Your current environment

<details> <summary>The output of <code>python collect_env.py</code></summary>
==============================
        System Info
==============================
OS                           : Ubuntu 22.04.5 LTS (x86_64)
GCC version                  : 11.4.0
CMake version                : 3.22.1
Libc version                 : glibc-2.35

==============================
       PyTorch Info
==============================
PyTorch version              : 2.10.0+cu128
Is debug build               : False
CUDA used to build PyTorch   : 12.8

==============================
      Python Environment
==============================
Python version               : 3.10.12 (64-bit runtime)
Python platform              : Linux-6.8.0-110-generic-x86_64-with-glibc2.35

==============================
       CUDA / GPU Info
==============================
Is CUDA available            : False   (this host is the API client; the affected server runs on a separate 8× H200 node)
Nvidia driver version        : N/A on this host

==============================
Versions of relevant libraries
==============================
torch==2.10.0
transformers==4.57.6
triton==3.6.0
nvidia-nccl-cu12==2.27.5
flashinfer-python==0.6.6

==============================
         vLLM Info
==============================
vLLM Version                 : 0.18.0
ROCM Version                 : Could not collect
vLLM Build Flags:
  CUDA Archs: Not Set; ROCm: Disabled; XPU: Disabled
</details>

🐛 Describe the bug

The shipped Qwen3-Reranker chat template (examples/pooling/score/template/qwen3_reranker.jinja) contains a placeholder for the per-task Instruct:

<Instruct>: {{ messages | selectattr("role", "eq", "system") | map(attribute="content") | first
              | default("Given a web search query, retrieve relevant passages that answer the query") }}

But there is no way to populate that placeholder per request through /v1/rerank:

  1. RerankRequest inherits chat_template_kwargs (via ClassifyRequestMixin), so clients can already send it - but the rerank handler does not forward it to apply_chat_template.

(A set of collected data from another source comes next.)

-- ==== Sys2Proof/Machine/Bits.lean ====
section
/-! DEFINITION. Bit fields, byte order and sign extension (00_scope.md R8, R9, 20_memory.md R104). -/

namespace Sys2Proof.Machine

/-- The high byte `v[15:8]` of a 16-bit value (R8). -/
def hiByte (v : Word) : Byte := v.extractLsb' 8 8

/-- The low byte `v[7:0]` of a 16-bit value (R8). -/
def loByte (v : Word) : Byte := v.extractLsb' 0 8

/-- `{hi, lo}`: the 16-bit value with the given halves (R8). -/
def joinBytes (hi lo : Byte) : Word := hi ++ lo

/-- `sext_16(v)`: the 8-bit value sign-extended to 16 bits (R9). -/
def sext16 (v : Byte) : Word := v.signExtend 16

/-- `zext_16(v)`: the 8-bit value zero-extended to 16 bits (R9). -/
def zext16 (v : Byte) : Word := v.setWidth 16

/-- `v[hi:lo]` as an unsigned number (R8). -/
def field (v : Byte) (hi lo : Nat) : Nat := v.toNat / 2 ^ lo % 2 ^ (hi + 1 - lo)

/-- A one-bit value as a number. -/
def bitNat (b : Bool) : Nat := if b then 1 else 0

/-- A one-bit value placed at bit `k` of a byte. -/
def bitAt (k : Nat) (b : Bool) : Byte := if b then 1 <<< k else 0

end Sys2Proof.Machine
end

See vllm/entrypoints/pooling/score/utils.py (get_score_prompt): it calls
    safe_apply_chat_template(
        model_config, tokenizer,
        [{"role": "query",    "content": prompt_1},
         {"role": "document", "content": prompt_2}],
        chat_template=score_template, tools=None, tokenize=False,
    )
    request.chat_template_kwargs is never threaded through.
  2. The rerank handler constructs the messages list internally as [query, document] only - no system role produced.
  3. The Qwen3-Reranker model card (https://huggingface.co/Qwen/Qwen3-Reranker-4B) explicitly recommends per-task Instructs as a primary feature, and the offline example (examples/pooling/score/qwen3_reranker_offline.py) formats them manually. The online example (qwen3_reranker_online.py) has no instruction field at all.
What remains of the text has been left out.